Content starts
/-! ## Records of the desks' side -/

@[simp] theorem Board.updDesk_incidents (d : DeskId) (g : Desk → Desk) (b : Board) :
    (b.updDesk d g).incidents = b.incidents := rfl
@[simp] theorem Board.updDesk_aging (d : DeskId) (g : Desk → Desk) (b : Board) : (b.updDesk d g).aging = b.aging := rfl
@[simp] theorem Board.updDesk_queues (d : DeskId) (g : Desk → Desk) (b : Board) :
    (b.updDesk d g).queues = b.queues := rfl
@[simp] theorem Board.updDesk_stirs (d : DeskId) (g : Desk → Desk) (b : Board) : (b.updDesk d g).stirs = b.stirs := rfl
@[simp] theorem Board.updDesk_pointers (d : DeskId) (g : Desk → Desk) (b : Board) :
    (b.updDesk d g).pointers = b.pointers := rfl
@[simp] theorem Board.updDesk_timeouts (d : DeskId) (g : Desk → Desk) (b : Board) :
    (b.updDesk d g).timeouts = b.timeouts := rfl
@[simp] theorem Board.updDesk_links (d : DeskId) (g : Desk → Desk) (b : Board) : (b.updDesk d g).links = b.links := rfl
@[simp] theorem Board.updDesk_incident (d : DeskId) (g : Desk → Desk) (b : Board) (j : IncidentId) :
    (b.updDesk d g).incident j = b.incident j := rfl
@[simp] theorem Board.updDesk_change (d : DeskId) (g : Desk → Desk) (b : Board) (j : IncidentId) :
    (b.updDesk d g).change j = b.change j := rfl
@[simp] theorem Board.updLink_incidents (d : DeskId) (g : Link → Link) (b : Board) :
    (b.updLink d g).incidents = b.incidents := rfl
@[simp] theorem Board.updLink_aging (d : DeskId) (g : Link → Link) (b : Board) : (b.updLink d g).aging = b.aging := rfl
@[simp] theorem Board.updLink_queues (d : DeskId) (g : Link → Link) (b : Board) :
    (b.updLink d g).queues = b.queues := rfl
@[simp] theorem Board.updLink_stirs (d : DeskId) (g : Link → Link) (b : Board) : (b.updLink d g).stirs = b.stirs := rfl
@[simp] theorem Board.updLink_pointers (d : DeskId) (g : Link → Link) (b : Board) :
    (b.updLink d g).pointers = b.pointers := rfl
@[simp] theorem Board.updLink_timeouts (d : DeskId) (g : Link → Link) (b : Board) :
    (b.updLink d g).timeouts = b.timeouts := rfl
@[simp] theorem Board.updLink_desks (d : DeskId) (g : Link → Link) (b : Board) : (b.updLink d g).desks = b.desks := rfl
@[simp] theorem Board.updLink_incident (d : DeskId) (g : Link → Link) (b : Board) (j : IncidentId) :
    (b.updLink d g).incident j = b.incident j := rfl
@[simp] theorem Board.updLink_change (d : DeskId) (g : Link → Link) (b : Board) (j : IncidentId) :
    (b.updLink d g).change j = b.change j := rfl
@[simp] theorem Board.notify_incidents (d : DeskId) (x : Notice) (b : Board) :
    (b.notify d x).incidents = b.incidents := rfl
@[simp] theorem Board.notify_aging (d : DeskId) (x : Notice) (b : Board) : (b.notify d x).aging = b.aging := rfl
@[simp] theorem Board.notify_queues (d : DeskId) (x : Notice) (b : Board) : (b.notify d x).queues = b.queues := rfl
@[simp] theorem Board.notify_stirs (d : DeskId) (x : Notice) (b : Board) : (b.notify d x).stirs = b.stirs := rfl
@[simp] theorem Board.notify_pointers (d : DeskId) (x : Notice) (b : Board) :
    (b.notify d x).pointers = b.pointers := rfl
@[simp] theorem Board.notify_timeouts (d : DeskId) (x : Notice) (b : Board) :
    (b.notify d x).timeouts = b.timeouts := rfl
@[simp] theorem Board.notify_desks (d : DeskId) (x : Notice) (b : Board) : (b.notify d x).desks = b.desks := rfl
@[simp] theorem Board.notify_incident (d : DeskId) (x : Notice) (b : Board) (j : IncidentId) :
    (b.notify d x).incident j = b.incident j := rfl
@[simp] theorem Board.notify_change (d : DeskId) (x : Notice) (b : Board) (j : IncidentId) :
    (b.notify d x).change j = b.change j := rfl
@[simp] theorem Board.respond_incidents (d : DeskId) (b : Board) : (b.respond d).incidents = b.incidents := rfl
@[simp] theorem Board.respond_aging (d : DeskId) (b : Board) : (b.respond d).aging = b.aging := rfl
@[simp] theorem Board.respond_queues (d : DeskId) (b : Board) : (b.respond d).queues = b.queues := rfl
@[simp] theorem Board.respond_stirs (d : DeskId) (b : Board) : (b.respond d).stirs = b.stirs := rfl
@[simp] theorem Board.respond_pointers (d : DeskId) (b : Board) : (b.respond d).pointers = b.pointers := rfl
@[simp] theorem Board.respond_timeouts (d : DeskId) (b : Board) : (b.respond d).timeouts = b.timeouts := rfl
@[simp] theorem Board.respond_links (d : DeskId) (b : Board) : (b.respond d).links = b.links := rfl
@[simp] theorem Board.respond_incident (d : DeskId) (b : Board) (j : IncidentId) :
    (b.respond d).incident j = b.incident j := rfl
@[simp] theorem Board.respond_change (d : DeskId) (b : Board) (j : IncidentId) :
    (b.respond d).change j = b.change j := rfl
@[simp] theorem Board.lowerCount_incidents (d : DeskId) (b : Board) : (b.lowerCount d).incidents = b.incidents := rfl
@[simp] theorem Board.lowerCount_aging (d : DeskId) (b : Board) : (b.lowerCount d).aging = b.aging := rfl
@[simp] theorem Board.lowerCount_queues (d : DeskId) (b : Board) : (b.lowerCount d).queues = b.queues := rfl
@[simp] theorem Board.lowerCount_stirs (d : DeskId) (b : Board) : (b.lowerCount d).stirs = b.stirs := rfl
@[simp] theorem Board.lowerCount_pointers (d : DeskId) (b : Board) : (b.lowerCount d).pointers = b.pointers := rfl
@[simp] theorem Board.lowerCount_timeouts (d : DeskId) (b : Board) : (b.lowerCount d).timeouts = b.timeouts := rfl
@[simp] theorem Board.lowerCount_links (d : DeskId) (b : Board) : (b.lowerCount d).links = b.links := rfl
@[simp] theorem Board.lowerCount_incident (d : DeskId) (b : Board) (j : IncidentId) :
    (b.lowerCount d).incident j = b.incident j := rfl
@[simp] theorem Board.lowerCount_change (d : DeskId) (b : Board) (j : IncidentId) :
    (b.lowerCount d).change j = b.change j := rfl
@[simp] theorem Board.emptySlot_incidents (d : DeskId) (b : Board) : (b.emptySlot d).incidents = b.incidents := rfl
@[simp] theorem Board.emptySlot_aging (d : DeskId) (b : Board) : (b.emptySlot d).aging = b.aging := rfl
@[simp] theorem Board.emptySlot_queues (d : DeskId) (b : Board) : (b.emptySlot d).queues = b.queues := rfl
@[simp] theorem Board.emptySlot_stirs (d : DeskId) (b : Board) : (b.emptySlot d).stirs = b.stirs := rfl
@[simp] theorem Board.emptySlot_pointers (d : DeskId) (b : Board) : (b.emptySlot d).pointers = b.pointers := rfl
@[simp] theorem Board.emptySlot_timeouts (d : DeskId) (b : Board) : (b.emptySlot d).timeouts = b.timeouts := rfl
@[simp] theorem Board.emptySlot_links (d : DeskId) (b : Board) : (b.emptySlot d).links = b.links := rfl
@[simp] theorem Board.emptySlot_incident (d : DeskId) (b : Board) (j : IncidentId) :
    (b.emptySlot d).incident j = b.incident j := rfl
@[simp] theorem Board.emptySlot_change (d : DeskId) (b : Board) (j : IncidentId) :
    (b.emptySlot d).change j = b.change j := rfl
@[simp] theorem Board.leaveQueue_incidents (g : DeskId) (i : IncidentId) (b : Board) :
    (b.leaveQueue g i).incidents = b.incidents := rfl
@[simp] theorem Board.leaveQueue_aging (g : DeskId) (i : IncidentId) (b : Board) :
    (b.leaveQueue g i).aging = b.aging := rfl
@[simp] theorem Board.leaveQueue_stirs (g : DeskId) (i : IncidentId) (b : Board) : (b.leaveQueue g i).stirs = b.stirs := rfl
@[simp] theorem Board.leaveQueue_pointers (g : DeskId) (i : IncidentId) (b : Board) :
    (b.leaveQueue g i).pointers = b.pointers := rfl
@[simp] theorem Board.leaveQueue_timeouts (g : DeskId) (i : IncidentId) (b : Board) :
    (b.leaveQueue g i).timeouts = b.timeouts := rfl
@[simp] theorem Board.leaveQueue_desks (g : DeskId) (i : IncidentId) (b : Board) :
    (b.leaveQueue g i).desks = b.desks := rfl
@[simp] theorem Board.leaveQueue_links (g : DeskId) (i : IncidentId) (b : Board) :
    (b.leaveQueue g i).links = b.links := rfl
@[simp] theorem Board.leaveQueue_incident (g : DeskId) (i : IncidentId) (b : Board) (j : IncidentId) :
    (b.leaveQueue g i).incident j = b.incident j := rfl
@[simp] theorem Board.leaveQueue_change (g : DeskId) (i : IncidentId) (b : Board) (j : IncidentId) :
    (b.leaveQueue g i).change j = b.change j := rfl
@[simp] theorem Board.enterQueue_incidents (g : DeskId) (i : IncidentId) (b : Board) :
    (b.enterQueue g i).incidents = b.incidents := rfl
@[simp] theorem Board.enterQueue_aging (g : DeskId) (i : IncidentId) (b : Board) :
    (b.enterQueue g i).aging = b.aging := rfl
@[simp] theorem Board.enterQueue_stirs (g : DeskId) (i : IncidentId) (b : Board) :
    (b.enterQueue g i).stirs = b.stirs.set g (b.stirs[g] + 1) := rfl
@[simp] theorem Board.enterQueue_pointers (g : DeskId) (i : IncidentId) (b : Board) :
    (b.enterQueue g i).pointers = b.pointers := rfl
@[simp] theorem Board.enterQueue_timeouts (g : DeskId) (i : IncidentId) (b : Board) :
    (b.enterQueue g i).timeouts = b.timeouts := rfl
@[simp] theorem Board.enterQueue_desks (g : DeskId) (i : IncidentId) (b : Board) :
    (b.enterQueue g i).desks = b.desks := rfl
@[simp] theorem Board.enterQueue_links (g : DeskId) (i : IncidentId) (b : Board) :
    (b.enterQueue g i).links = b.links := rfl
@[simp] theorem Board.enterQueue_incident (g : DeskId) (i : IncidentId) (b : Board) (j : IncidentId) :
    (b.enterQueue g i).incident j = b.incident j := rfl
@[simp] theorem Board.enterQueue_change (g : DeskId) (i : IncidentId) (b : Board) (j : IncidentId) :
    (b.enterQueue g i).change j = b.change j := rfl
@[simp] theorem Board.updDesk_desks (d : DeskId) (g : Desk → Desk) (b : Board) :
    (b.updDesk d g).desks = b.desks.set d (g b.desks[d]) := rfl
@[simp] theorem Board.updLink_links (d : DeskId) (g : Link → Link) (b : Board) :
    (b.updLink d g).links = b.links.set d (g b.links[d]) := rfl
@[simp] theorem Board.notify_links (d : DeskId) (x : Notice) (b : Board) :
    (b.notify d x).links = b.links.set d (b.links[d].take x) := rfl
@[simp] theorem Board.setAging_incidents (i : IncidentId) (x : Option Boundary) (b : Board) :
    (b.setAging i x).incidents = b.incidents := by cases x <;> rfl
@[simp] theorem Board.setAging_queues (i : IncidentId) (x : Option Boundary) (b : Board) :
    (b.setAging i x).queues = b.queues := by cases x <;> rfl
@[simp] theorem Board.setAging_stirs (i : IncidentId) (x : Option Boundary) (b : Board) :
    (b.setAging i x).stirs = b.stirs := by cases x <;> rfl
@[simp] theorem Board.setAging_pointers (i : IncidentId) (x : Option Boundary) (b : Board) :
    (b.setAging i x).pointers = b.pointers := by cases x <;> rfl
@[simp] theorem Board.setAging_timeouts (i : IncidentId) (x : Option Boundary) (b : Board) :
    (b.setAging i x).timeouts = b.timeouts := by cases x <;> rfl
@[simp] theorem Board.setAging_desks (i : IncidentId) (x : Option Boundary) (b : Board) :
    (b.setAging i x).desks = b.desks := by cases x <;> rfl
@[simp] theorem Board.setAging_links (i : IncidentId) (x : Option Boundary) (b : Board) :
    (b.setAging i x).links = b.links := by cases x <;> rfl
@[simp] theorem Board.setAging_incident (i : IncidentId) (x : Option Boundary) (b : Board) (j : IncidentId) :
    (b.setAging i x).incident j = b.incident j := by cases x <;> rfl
Content ends
Content starts
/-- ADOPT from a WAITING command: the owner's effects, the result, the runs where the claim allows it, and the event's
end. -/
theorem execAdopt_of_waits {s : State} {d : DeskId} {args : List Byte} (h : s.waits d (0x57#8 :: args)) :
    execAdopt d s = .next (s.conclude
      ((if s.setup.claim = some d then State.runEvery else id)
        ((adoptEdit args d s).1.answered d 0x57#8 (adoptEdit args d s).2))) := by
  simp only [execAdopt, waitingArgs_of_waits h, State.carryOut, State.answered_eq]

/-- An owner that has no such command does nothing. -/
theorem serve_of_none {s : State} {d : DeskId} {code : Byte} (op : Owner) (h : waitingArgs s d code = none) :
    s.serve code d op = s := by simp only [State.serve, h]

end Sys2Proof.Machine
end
Content ends
▶ [GOAL OF THE EXERCISE]: I'd like the lines above from the one with "desks' side -/" up to and including the one with "(b.updDesk d g).queues = b.queues := rfl" copied exactly, with no other lines.

▶ [YOUR SOLUTION]:
/-! ## Records of the desks' side -/

@[simp] theorem Board.updDesk_incidents (d : DeskId) (g : Desk → Desk) (b : Board) :
    (b.updDesk d g).incidents = b.incidents := rfl
@[simp] theorem Board.updDesk_aging (d : DeskId) (g : Desk → Desk) (b : Board) : (b.updDesk d g).aging = b.aging := rfl
@[simp] theorem Board.updDesk_queues (d : DeskId) (g : Desk → Desk) (b : Board) :
    (b.updDesk d g).queues = b.queues := rfl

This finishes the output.